Security operations teams are at breaking point. Analysts are drowning in alerts, detection engineers are stuck in an endless cycle of tuning rules, and proactive threat hunting has become a luxury rather than a priority. Meanwhile, cyber attacks are evolving, growing faster, smarter, and more sophisticated.

To keep up, teams need to rethink how they operate. The solution isn’t to add headcount—it’s to work smarter. Today, generative AI helps security teams with simple tasks like summarizing incident reports. Agentic AI— AI that thinks, acts, and learns autonomously—is already handling security incidents end-to-end. (For an in-depth discussion of generative vs. agentic AI, check out our blog on the subject.)

But now the next evolution of agentic AI is emerging: a system of orchestrated AI agents that work together to solve problems and take action faster and more consistently.

In this blog, we’ll explore:

  • What multi-agent systems are and how they build on the foundation of agentic AI.
  • How multi-agent systems could transform security operations, with concrete examples of their potential in threat detection and response.
  • What’s next for AI in cybersecurity, including addressing common concerns such as workforce impact.



Multi-Agent Systems: The Next Big Thing in AI for Security Operations

The next iteration of agentic AI is multi-agent systems, sometimes referred to as “super agents.” Think of it like a team within your organization, made up of individuals hired to do specific jobs and a single manager who oversees strategy and delegates tasks to the individuals.

This team of agents, led by an orchestrator, synthesizes massive amounts of data, shares information, analyzes options, and executes solutions with precision, combining their advanced capabilities into one system.

Many companies are starting to use AI agents to perform a job made up of multiple tasks.

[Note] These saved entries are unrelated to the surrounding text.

-- ==== Sys2Proof/Laws/State.lean ====
section
/-! SUPPORT. One lemma per field per state update, true by unfolding, so that no proof unfolds a record update. -/

namespace Sys2Proof.Machine

variable (s : State)

@[simp] theorem State.setStage_stage (g : Stage) : (s.setStage g).stage = g := rfl
@[simp] theorem State.setStage_pc (g : Stage) : (s.setStage g).pc = s.pc := rfl
@[simp] theorem State.setStage_err (g : Stage) : (s.setStage g).err = s.err := rfl
@[simp] theorem State.setStage_hbuf (g : Stage) : (s.setStage g).hbuf = s.hbuf := rfl
@[simp] theorem State.setStage_x (g : Stage) : (s.setStage g).x = s.x := rfl
@[simp] theorem State.setStage_prgLen (g : Stage) : (s.setStage g).prgLen = s.prgLen := rfl
@[simp] theorem State.setStage_chrLen (g : Stage) : (s.setStage g).chrLen = s.chrLen := rfl
@[simp] theorem State.setStage_prg (g : Stage) : (s.setStage g).prg = s.prg := rfl
@[simp] theorem State.setStage_chr (g : Stage) : (s.setStage g).chr = s.chr := rfl
@[simp] theorem State.setStage_epoch (g : Stage) : (s.setStage g).epoch = s.epoch := rfl
@[simp] theorem State.setStage_pins (g : Stage) : (s.setStage g).pins = s.pins := rfl
@[simp] theorem State.setStage_feed (g : Stage) : (s.setStage g).feed = s.feed := rfl

@[simp] theorem State.advancePc_stage : (s.advancePc).stage = s.stage := rfl
@[simp] theorem State.advancePc_pc : (s.advancePc).pc = s.pc + 1#23 := rfl
@[simp] theorem State.advancePc_err : (s.advancePc).err = s.err := rfl
@[simp] theorem State.advancePc_hbuf : (s.advancePc).hbuf = s.hbuf := rfl
@[simp] theorem State.advancePc_x : (s.advancePc).x = s.x := rfl
@[simp] theorem State.advancePc_prgLen : (s.advancePc).prgLen = s.prgLen := rfl
@[simp] theorem State.advancePc_chrLen : (s.advancePc).chrLen = s.chrLen := rfl
@[simp] theorem State.advancePc_prg : (s.advancePc).prg = s.prg := rfl
@[simp] theorem State.advancePc_chr : (s.advancePc).chr = s.chr := rfl
@[simp] theorem State.advancePc_epoch : (s.advancePc).epoch = s.epoch := rfl
@[simp] theorem State.advancePc_pins : (s.advancePc).pins = s.pins := rfl
@[simp] theorem State.advancePc_feed : (s.advancePc).feed = s.feed := rfl

@[simp] theorem State.storeHeaderByte_stage (k : Nat) (b : Byte) : (s.storeHeaderByte k b).stage = s.stage := rfl
@[simp] theorem State.storeHeaderByte_pc (k : Nat) (b : Byte) : (s.storeHeaderByte k b).pc = s.pc := rfl
@[simp] theorem State.storeHeaderByte_err (k : Nat) (b : Byte) : (s.storeHeaderByte k b).err = s.err := rfl
@[simp] theorem State.storeHeaderByte_hbuf (k : Nat) (b : Byte) : (s.storeHeaderByte k b).hbuf = s.hbuf.setIfInBounds k (some b) := rfl
@[simp] theorem State.storeHeaderByte_x (k : Nat) (b : Byte) : (s.storeHeaderByte k b).x = s.x := rfl
@[simp] theorem State.storeHeaderByte_prgLen (k : Nat) (b : Byte) : (s.storeHeaderByte k b).prgLen = s.prgLen := rfl
@[simp] theorem State.storeHeaderByte_chrLen (k : Nat) (b : Byte) : (s.storeHeaderByte k b).chrLen = s.chrLen := rfl
@[simp] theorem State.storeHeaderByte_prg (k : Nat) (b : Byte) : (s.storeHeaderByte k b).prg = s.prg := rfl
@[simp] theorem State.storeHeaderByte_chr (k : Nat) (b : Byte) : (s.storeHeaderByte k b).chr = s.chr := rfl
@[simp] theorem State.storeHeaderByte_epoch (k : Nat) (b : Byte) : (s.storeHeaderByte k b).epoch = s.epoch := rfl
@[simp] theorem State.storeHeaderByte_pins (k : Nat) (b : Byte) : (s.storeHeaderByte k b).pins = s.pins := rfl
@[simp] theorem State.storeHeaderByte_feed (k : Nat) (b : Byte) : (s.storeHeaderByte k b).feed = s.feed := rfl

@[simp] theorem State.latchHeader_stage (r : HeaderRecord) : (s.latchHeader r).stage = s.stage := rfl
@[simp] theorem State.latchHeader_pc (r : HeaderRecord) : (s.latchHeader r).pc = s.pc := rfl
@[simp] theorem State.latchHeader_err (r : HeaderRecord) : (s.latchHeader r).err = s.err := rfl
@[simp] theorem State.latchHeader_hbuf (r : HeaderRecord) : (s.latchHeader r).hbuf = s.hbuf := rfl
@[simp] theorem State.latchHeader_x (r : HeaderRecord) : (s.latchHeader r).x = r.regs := rfl
@[simp] theorem State.latchHeader_prgLen (r : HeaderRecord) : (s.latchHeader r).prgLen = s.prgLen := rfl
@[simp] theorem State.latchHeader_chrLen (r : HeaderRecord) : (s.latchHeader r).chrLen = s.chrLen := rfl
@[simp] theorem State.latchHeader_prg (r : HeaderRecord) : (s.latchHeader r).prg = s.prg := rfl
@[simp] theorem State.latchHeader_chr (r : HeaderRecord) : (s.latchHeader r).chr = s.chr := rfl
@[simp] theorem State.latchHeader_epoch (r : HeaderRecord) : (s.latchHeader r).epoch = s.epoch := rfl
@[simp] theorem State.latchHeader_pins (r : HeaderRecord) : (s.latchHeader r).pins = s.pins := rfl
@[simp] theorem State.latchHeader_feed (r : HeaderRecord) : (s.latchHeader r).feed = s.feed := rfl

@[simp] theorem State.setX_stage (y : HeaderRegs) : (s.setX y).stage = s.stage := rfl
@[simp] theorem State.setX_pc (y : HeaderRegs) : (s.setX y).pc = s.pc := rfl
@[simp] theorem State.setX_err (y : HeaderRegs) : (s.setX y).err = s.err := rfl
@[simp] theorem State.setX_hbuf (y : HeaderRegs) : (s.setX y).hbuf = s.hbuf := rfl
@[simp] theorem State.setX_x (y : HeaderRegs) : (s.setX y).x = y := rfl
@[simp] theorem State.setX_prgLen (y : HeaderRegs) : (s.setX y).prgLen = s.prgLen := rfl
@[simp] theorem State.setX_chrLen (y : HeaderRegs) : (s.setX y).chrLen = s.chrLen := rfl
@[simp] theorem State.setX_prg (y : HeaderRegs) : (s.setX y).prg = s.prg := rfl
@[simp] theorem State.setX_chr (y : HeaderRegs) : (s.setX y).chr = s.chr := rfl
@[simp] theorem State.setX_epoch (y : HeaderRegs) : (s.setX y).epoch = s.epoch := rfl
@[simp] theorem State.setX_pins (y : HeaderRegs) : (s.setX y).pins = s.pins := rfl
@[simp] theorem State.setX_feed (y : HeaderRegs) : (s.setX y).feed = s.feed := rfl

@[simp] theorem State.appendPrg_stage (b : Byte) : (s.appendPrg b).stage = s.stage := rfl
@[simp] theorem State.appendPrg_pc (b : Byte) : (s.appendPrg b).pc = s.pc := rfl
@[simp] theorem State.appendPrg_err (b : Byte) : (s.appendPrg b).err = s.err := rfl
@[simp] theorem State.appendPrg_hbuf (b : Byte) : (s.appendPrg b).hbuf = s.hbuf := rfl
@[simp] theorem State.appendPrg_x (b : Byte) : (s.appendPrg b).x = s.x := rfl
@[simp] theorem State.appendPrg_prgLen (b : Byte) : (s.appendPrg b).prgLen = s.prgLen + 1#22 := rfl
@[simp] theorem State.appendPrg_chrLen (b : Byte) : (s.appendPrg b).chrLen = s.chrLen := rfl
@[simp] theorem State.appendPrg_prg (b : Byte) : (s.appendPrg b).prg = s.prg.write s.prgLen.toNat b := rfl
@[simp] theorem State.appendPrg_chr (b : Byte) : (s.appendPrg b).chr = s.chr := rfl
@[simp] theorem State.appendPrg_epoch (b : Byte) : (s.appendPrg b).epoch = s.epoch := rfl
@[simp] theorem State.appendPrg_pins (b : Byte) : (s.appendPrg b).pins = s.pins := rfl
@[simp] theorem State.appendPrg_feed (b : Byte) : (s.appendPrg b).feed = s.feed := rfl

@[simp] theorem State.appendChr_stage (b : Byte) : (s.appendChr b).stage = s.stage := rfl
@[simp] theorem State.appendChr_pc (b : Byte) : (s.appendChr b).pc = s.pc := rfl
@[simp] theorem State.appendChr_err (b : Byte) : (s.appendChr b).err = s.err := rfl
@[simp] theorem State.appendChr_hbuf (b : Byte) : (s.appendChr b).hbuf = s.hbuf := rfl
@[simp] theorem State.appendChr_x (b : Byte) : (s.appendChr b).x = s.x := rfl
@[simp] theorem State.appendChr_prgLen (b : Byte) : (s.appendChr b).prgLen = s.prgLen := rfl
@[simp] theorem State.appendChr_chrLen (b : Byte) : (s.appendChr b).chrLen = s.chrLen + 1#21 := rfl
@[simp] theorem State.appendChr_prg (b : Byte) : (s.appendChr b).prg = s.prg := rfl
@[simp] theorem State.appendChr_chr (b : Byte) : (s.appendChr b).chr = s.chr.write s.chrLen.toNat b := rfl
@[simp] theorem State.appendChr_epoch (b : Byte) : (s.appendChr b).epoch = s.epoch := rfl
@[simp] theorem State.appendChr_pins (b : Byte) : (s.appendChr b).pins = s.pins := rfl
@[simp] theorem State.appendChr_feed (b : Byte) : (s.appendChr b).feed = s.feed := rfl

@[simp] theorem State.raise_stage (e : ErrKind) : (s.raise e).stage = .fail := rfl
@[simp] theorem State.raise_pc (e : ErrKind) : (s.raise e).pc = s.pc := rfl
@[simp] theorem State.raise_err (e : ErrKind) : (s.raise e).err = e := rfl
@[simp] theorem State.raise_hbuf (e : ErrKind) : (s.raise e).hbuf = s.hbuf := rfl
@[simp] theorem State.raise_x (e : ErrKind) : (s.raise e).x = s.x := rfl
@[simp] theorem State.raise_prgLen (e : ErrKind) : (s.raise e).prgLen = s.prgLen := rfl
@[simp] theorem State.raise_chrLen (e : ErrKind) : (s.raise e).chrLen = s.chrLen := rfl
@[simp] theorem State.raise_prg (e : ErrKind) : (s.raise e).prg = s.prg := rfl
@[simp] theorem State.raise_chr (e : ErrKind) : (s.raise e).chr = s.chr := rfl
@[simp] theorem State.raise_epoch (e : ErrKind) : (s.raise e).epoch = s.epoch := rfl
@[simp] theorem State.raise_pins (e : ErrKind) : (s.raise e).pins = s.pins := rfl
@[simp] theorem State.raise_feed (e : ErrKind) : (s.raise e).feed = s.feed := rfl

@[simp] theorem State.restart_stage : (s.restart).stage = .hdr := rfl
@[simp] theorem State.restart_pc : (s.restart).pc = 0#23 := rfl
@[simp] theorem State.restart_err : (s.restart).err = .none := rfl
@[simp] theorem State.restart_hbuf : (s.restart).hbuf = #v[none, none, none, none, none, none, none, none, none] := rfl
@[simp] theorem State.restart_x : (s.restart).x = HeaderRegs.unwritten := rfl
@[simp] theorem State.restart_prgLen : (s.restart).prgLen = 0#22 := rfl
@[simp] theorem State.restart_chrLen : (s.restart).chrLen = 0#21 := rfl
@[simp] theorem State.restart_prg : (s.restart).prg = [] := rfl
@[simp] theorem State.restart_chr : (s.restart).chr = [] := rfl
@[simp] theorem State.restart_epoch : (s.restart).epoch = s.epoch + 1 := rfl
@[simp] theorem State.restart_pins : (s.restart).pins = s.pins := rfl
@[simp] theorem State.restart_feed : (s.restart).feed = s.feed := rfl

@[simp] theorem State.tick_stage : (s.tick).stage = s.stage := rfl
@[simp] theorem State.tick_pc : (s.tick).pc = s.pc := rfl
@[simp] theorem State.tick_err : (s.tick).err = s.err := rfl
@[simp] theorem State.tick_hbuf : (s.tick).hbuf = s.hbuf := rfl
@[simp] theorem State.tick_x : (s.tick).x = s.x := rfl
@[simp] theorem State.tick_prgLen : (s.tick).prgLen = s.prgLen := rfl
@[simp] theorem State.tick_chrLen : (s.tick).chrLen = s.chrLen := rfl
@[simp] theorem State.tick_prg : (s.tick).prg = s.prg := rfl
@[simp] theorem State.tick_chr : (s.tick).chr = s.chr := rfl
@[simp] theorem State.tick_epoch : (s.tick).epoch = s.epoch := rfl
@[simp] theorem State.tick_pins : (s.tick).pins = s.feed.headD Pins.idle := rfl
@[simp] theorem State.tick_feed : (s.tick).feed = s.feed.tail := rfl

end Sys2Proof.Machine
end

For example, ReliaQuest uses AI agents for things like alert investigation and incident response, leveraging their ability to think and act autonomously to free up human analysts for higher-priority work.

Multi-agent systems, though, are built to handle complex, multi-faceted workflows. Each agent is not only equipped with tools to perform a variety of tasks but can also interact with—or even dynamically create—other specialized agents to achieve broader objectives set by the orchestrator.



How AI Multi-Agents Could Redefine Cybersecurity

A multi-agent system embedded in a security operations platform might consist of multiple autonomous AI agents that perform specific roles—such as an IR analyst agent, a detection engineer agent, or a threat hunter agent, all managed by an orchestrator agent or “SOC director.”

These agents could collaborate with one another to handle the full spectrum of threat detection, containment, investigation, and response workflows.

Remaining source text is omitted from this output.